Greetings: Notes on the Journey 6/10/11

Dear Friends,

Sometime after my 2nd or third cup of coffee after catching a bit of news and stumbling towards full consciousness, I breathe. …  In through the nose and out through the mouth.  Drinking in the air, seeking to be as aware of it as a drink of cold water on a hot day.  I draw in breath and send some of that energy and life-force to the back of the crown of my skull… where I feel my connection to The WitchFather…

“I give greetings to the Holy Horned Hunter, to Herne, to The WitchFather, to the Lord of Life, to the Guardian of The Gates…”

I spend a moment or two enjoying a sense of connection with Him.
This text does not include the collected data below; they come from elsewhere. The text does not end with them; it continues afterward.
-- ==== Sys2Proof/Machine/SendCommands.lean ====
section
/-! DEFINITION. The sending side of the group line. -/

namespace Sys2Proof.Machine

/-- LINE_QUIET_END (R141). -/
def execLineQuietEnd (s : State) : Host.Outcome State Fault Refusal :=
  done (.of (endQuiet s))

/-- MESSAGE_OFFERED (R134). -/
def execMessageOffered (s : State) : Host.Outcome State Fault Refusal :=
  done (.of (offerMessage s))

/-- ARBITRATION_LOST (R132, R136). -/
def execArbitrationLost (s : State) : Host.Outcome State Fault Refusal :=
  done (loseArbitration s)

/-- TRANSMIT_ERROR (R140). -/
def execTransmitError (s : State) : Host.Outcome State Fault Refusal :=
  done (transmitErrorAt s)

/-- MESSAGE_COMPLETED (R135). -/
def execMessageCompleted (s : State) : Host.Outcome State Fault Refusal :=
  done (completeMessage s)

end Sys2Proof.Machine
end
Then I draw a purposeful and mindful breath again, sending the energy and life-force down through my body and through my feet into the ground.  Grounding myself in Mother Earth, if feels (even when I am seated) as if I am standing on my feet correctly for the first time – in proper balance and stance; it also feels as if I am drawing ‘breath’ of the life energy of the Earth and reconnecting myself to Her as my energies and Hers blend together for a time.
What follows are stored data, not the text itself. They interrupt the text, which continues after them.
-- ==== Sys2Proof/Safety.lean ====
section
/-! DEFINITION. What counts as a safe run: frames, and the laws that the manual states for every state of the station. -/

namespace Sys2Proof.Machine

/-- The blocks of the state. -/
inductive Block where
  | pending | ports | buffer | rules | tenants | tariffs | fixed | fwd | peers | load | restraint | line | meter
  | chans | orders | links | params | time | loader
  deriving DecidableEq, Repr

/-- Two states agree on a block. -/
def Block.same (b : Block) (s t : State) : Prop :=
  match b with
  | .pending => t.pending = s.pending
  | .ports => t.ports = s.ports
  | .buffer => t.buffer = s.buffer
  | .rules => t.rules = s.rules
  | .tenants => t.tenants = s.tenants
  | .tariffs => t.tariffs = s.tariffs
  | .fixed => t.fixed = s.fixed
  | .fwd => t.fwd = s.fwd
  | .peers => t.peers = s.peers
  | .load => t.load = s.load
  | .restraint => t.restraint = s.restraint
  | .line => t.line = s.line
  | .meter => t.meter = s.meter
  | .chans => t.chans = s.chans
  | .orders => t.orders = s.orders
  | .links => t.links = s.links
  | .params => t.params = s.params
  | .time => t.time = s.time
  | .loader => t.loader = s.loader

/-- At most the listed blocks differ. -/
def Frame (l : List Block) (s t : State) : Prop := ∀ b : Block, b ∉ l → b.same s t

/-- At most one port unit differs. -/
def OnlyPort (p : Port) (s t : State) : Prop := ∀ q : Port, q ≠ p → t.port q = s.port q

/-- The queues of at most one port differ. -/
def OnlyQueues (p : Port) (s t : State) : Prop := ∀ q : Port, q ≠ p → t.buffer.ports[q] = s.buffer.ports[q]

/-- At most one peer slot differs. -/
def OnlySlot (n : SlotNo) (s t : State) : Prop := ∀ m : SlotNo, m ≠ n → t.slot m = s.slot m

/-- The context of at most one channel differs. -/
def OnlyChan (c : Fin 2) (s t : State) : Prop := ∀ d : Fin 2, d ≠ c → t.chan d = s.chan d

/-- The table's entry of a key. -/
def State.entryAt (s : State) (t : Tenant) (a : Addr) : Option FwdEntry :=
  (keyIndex s.fwd.table t a).bind (mapFind s.fwd.table)

/-! ## Laws of the blocks -/

/-- R104: the restraint list; in LOADING it is empty, as the resets leave it. -/
def State.restraintLaw (s : State) : Prop :=
  s.restraint.list.length ≤ 16
    ∧ (s.restraint.list.map Prod.fst).Nodup
    ∧ (∀ t ∈ s.restraint.list.map Prod.fst, t ≠ 0 ∧ (s.setting t).exempt = false)
    ∧ (s.restraint.on = false → s.restraint.list = [])
    ∧ (∀ t ∈ s.restraint.list.map Prod.fst, t ∉ s.restraint.denied)
    ∧ (s.loader.phase = .loading → s.restraint.list = [])

/-- R95: the diversion share; in LOADING it is 0, as the resets leave it. -/
def State.shareLaw (s : State) : Prop :=
  (s.load.share ≠ 0 → s.load.divPeer.isSome = true)
    ∧ s.params.cap ≤ 512
    ∧ (s.peers.isolated = false → s.load.share ≤ s.params.cap)
    ∧ (s.peers.isolated = true → s.load.share = 1024 ∨ s.load.share = 0)
    ∧ (s.loader.phase = .loading → s.load.share = 0)

/-- R79: the load indices. -/
def State.indexLaw (s : State) : Prop :=
  (∀ i : Fin 9, s.load.idx[i] ≤ 32767) ∧ s.load.uplink ≤ 32767

/-- R85 and R183: the freshness of an announced uplink index expires four load periods after its arrival; in LOADING there is
no peer. -/
def State.viewLaw (s : State) : Prop :=
  (∀ n x t, s.slot n = some x → x.freshExpiry = some t →
      ∃ v at_, x.uplink = some (v, at_) ∧ t = at_ + BitVec.ofNat 48 (4 * (s.params.loadPeriod * 1000)))
    ∧ (s.loader.phase = .loading → ∀ n, s.slot n = none)

/-- R16 and R17: one entry per key, each in its own bucket and with something to hold; up to 5 holders, no station
twice and never this station. -/
def State.tableLaw (s : State) : Prop :=
  mapWf s.fwd.table = true
    ∧ (s.fwd.table.map fun x => (x.2.tenant, x.2.addr)).Nodup
    ∧ ∀ x ∈ s.fwd.table,
        x.1 / 4 = bucketOf x.2.tenant x.2.addr
          ∧ (x.2.localPort.isSome = true ∨ x.2.origin ≠ .learned ∨ x.2.holders ≠ [])
          ∧ x.2.holders.length ≤ 5 ∧ (x.2.holders.map Holder.station).Nodup
          ∧ s.loader.station ∉ x.2.holders.map Holder.station

/-- R24: the reach queue holds at most 512 items and at most one per key. -/
def State.reachLaw (s : State) : Prop :=
  s.fwd.queue.length ≤ 512 ∧ (s.fwd.queue.map fun i => (i.tenant, i.addr)).Nodup

/-- R180: the cursor of a channel that is not IDLE, and the place it may go back to, lie within its source. -/
def State.cursorLaw (s : State) : Prop :=
  ∀ c : Fin 2, (s.chan c).state ≠ .idle →
    (s.chan c).cursor ≤ (s.sourceRecords (s.chan c)).length
      ∧ (s.chan c).mark.cursor ≤ (s.sourceRecords (s.chan c)).length

/-- R163: the pending interval queue and the sources of the channels; the live number is above every pending one. -/
def State.intervalLaw (s : State) : Prop :=
  s.meter.queue.length ≤ 2
    ∧ (s.meter.queue.map fun i => i.number.toNat).Pairwise (· < ·)
    ∧ (∀ i ∈ s.meter.queue, i.number.toNat < s.meter.number.toNat)
    ∧ (∀ c : Fin 2, (s.chan c).state ≠ .idle → ∃ i ∈ s.meter.queue, i.number = (s.chan c).source)

/-- All copies in the buffer, port by port. -/
def State.allCopies (s : State) : List Copy := allPorts.flatMap fun p => (s.buffer.ports[p]).allCopies

/-- The cells of some copies. -/
def cellsOf (l : List Copy) : Nat := (l.map Copy.cells).sum

/-- R72: conservation of cells, with each count at what it counts. -/
def State.cellLaw (s : State) : Prop :=
  (∀ (p : Port) (c : Cls), ((s.buffer.ports[p]).classes[c]).occ = cellsOf ((s.buffer.ports[p]).classes[c]).copies
      ∧ ((s.buffer.ports[p]).classes[c]).num = ((s.buffer.ports[p]).classes[c]).copies.length)
    ∧ (∀ t : Tenant, s.tenantCells t = cellsOf (s.allCopies.filter fun x => x.tenant == t))
    ∧ mapWf s.buffer.tenantOcc = true
    ∧ s.buffer.free + cellsOf s.allCopies = Config.poolCells

/-- No message of the silenced classes stands in a slot or on the line. -/
def GroupLine.silent (l : GroupLine) : Prop :=
  l.wLink = none ∧ l.wLoad = none ∧ l.wReach = none ∧ l.wEnd = none ∧ l.wRecord = none
    ∧ ∀ m, l.onLine = some m → m.body.silenced = false

/-- No copy waits at a port or is in transmission there. -/
def PortQueues.quiet (q : PortQueues) : Prop := q.sending = none ∧ ∀ c : Cls, (q.classes[c]).copies = []

/-- R149: what a station that may not notify keeps silent, and the X-ports out of service. -/
def State.silenceLaw (s : State) : Prop :=
  (s.mayNotify = false → s.line.silent)
    ∧ ∀ x : XIndex, s.inService (xPort x) = false → (s.buffer.ports[xPort x]).quiet

/-- The laws of every reachable state. -/
def State.laws (s : State) : Prop :=
  s.restraintLaw ∧ s.shareLaw ∧ s.indexLaw ∧ s.viewLaw ∧ s.tableLaw ∧ s.reachLaw ∧ s.intervalLaw ∧ s.cursorLaw ∧ s.cellLaw
    ∧ s.silenceLaw

end Sys2Proof.Machine
end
After a moment I draw mindful breath again.  I spend some time breathing through each of my Chakra’s in turn from Base to Crown.

Some form of the above, each day at some point, is a part of my regular practices these days.  I am sticking to them despite having fallen out of keeping my log-book/journal… although I am working on rebuilding that practice…

It is interesting, but lately in a few moments of drama and upset, I found myself breathing and drawing upon those connections and feeling them wrapping themselves together within me… being sources of strength and perseverance in the face of BS….  this happens in the realms of spirit and faith as well as in our everyday…

The move to the new home, the ups and downs of grief and mourning and work and life, assorted drama’s at work and the new home…  I feel as if I have been weathering some sort of storm lately.  I have pulled back from the involvements and activities that do not nourish my spirit or sanity.   Sadly this has meant giving up on two of the local Pagan community groups that I had repeatedly tried to give my time and energy to, neither of which really fed spirit or built much community beyond the narrow self-satisfied cliques running them.

On the other hand I have given myself over to writing and to the Pagan Values event and to the Pagan Values Blogject.  I am also continuing to give of my time and energy to my U.U. Church (note to self-renew annual membership) where I have found a lot of spiritual community, a lot more than I ever found in either of the two local Pagan groups… which is ironic given that they both have close ties to the Church.   But, I am trying to move forward and to focus on the things I can do for myself, for my loved ones, for my beloved community, and for The Holy Powers.

I am also trying to balance time with friends with time in service, and had a nice time hanging out with my friend Gene on his birthday…went to dinner with him and his partner and then to their house for a rousing game of Middle Earth Risk and a movie, The Green Hornet.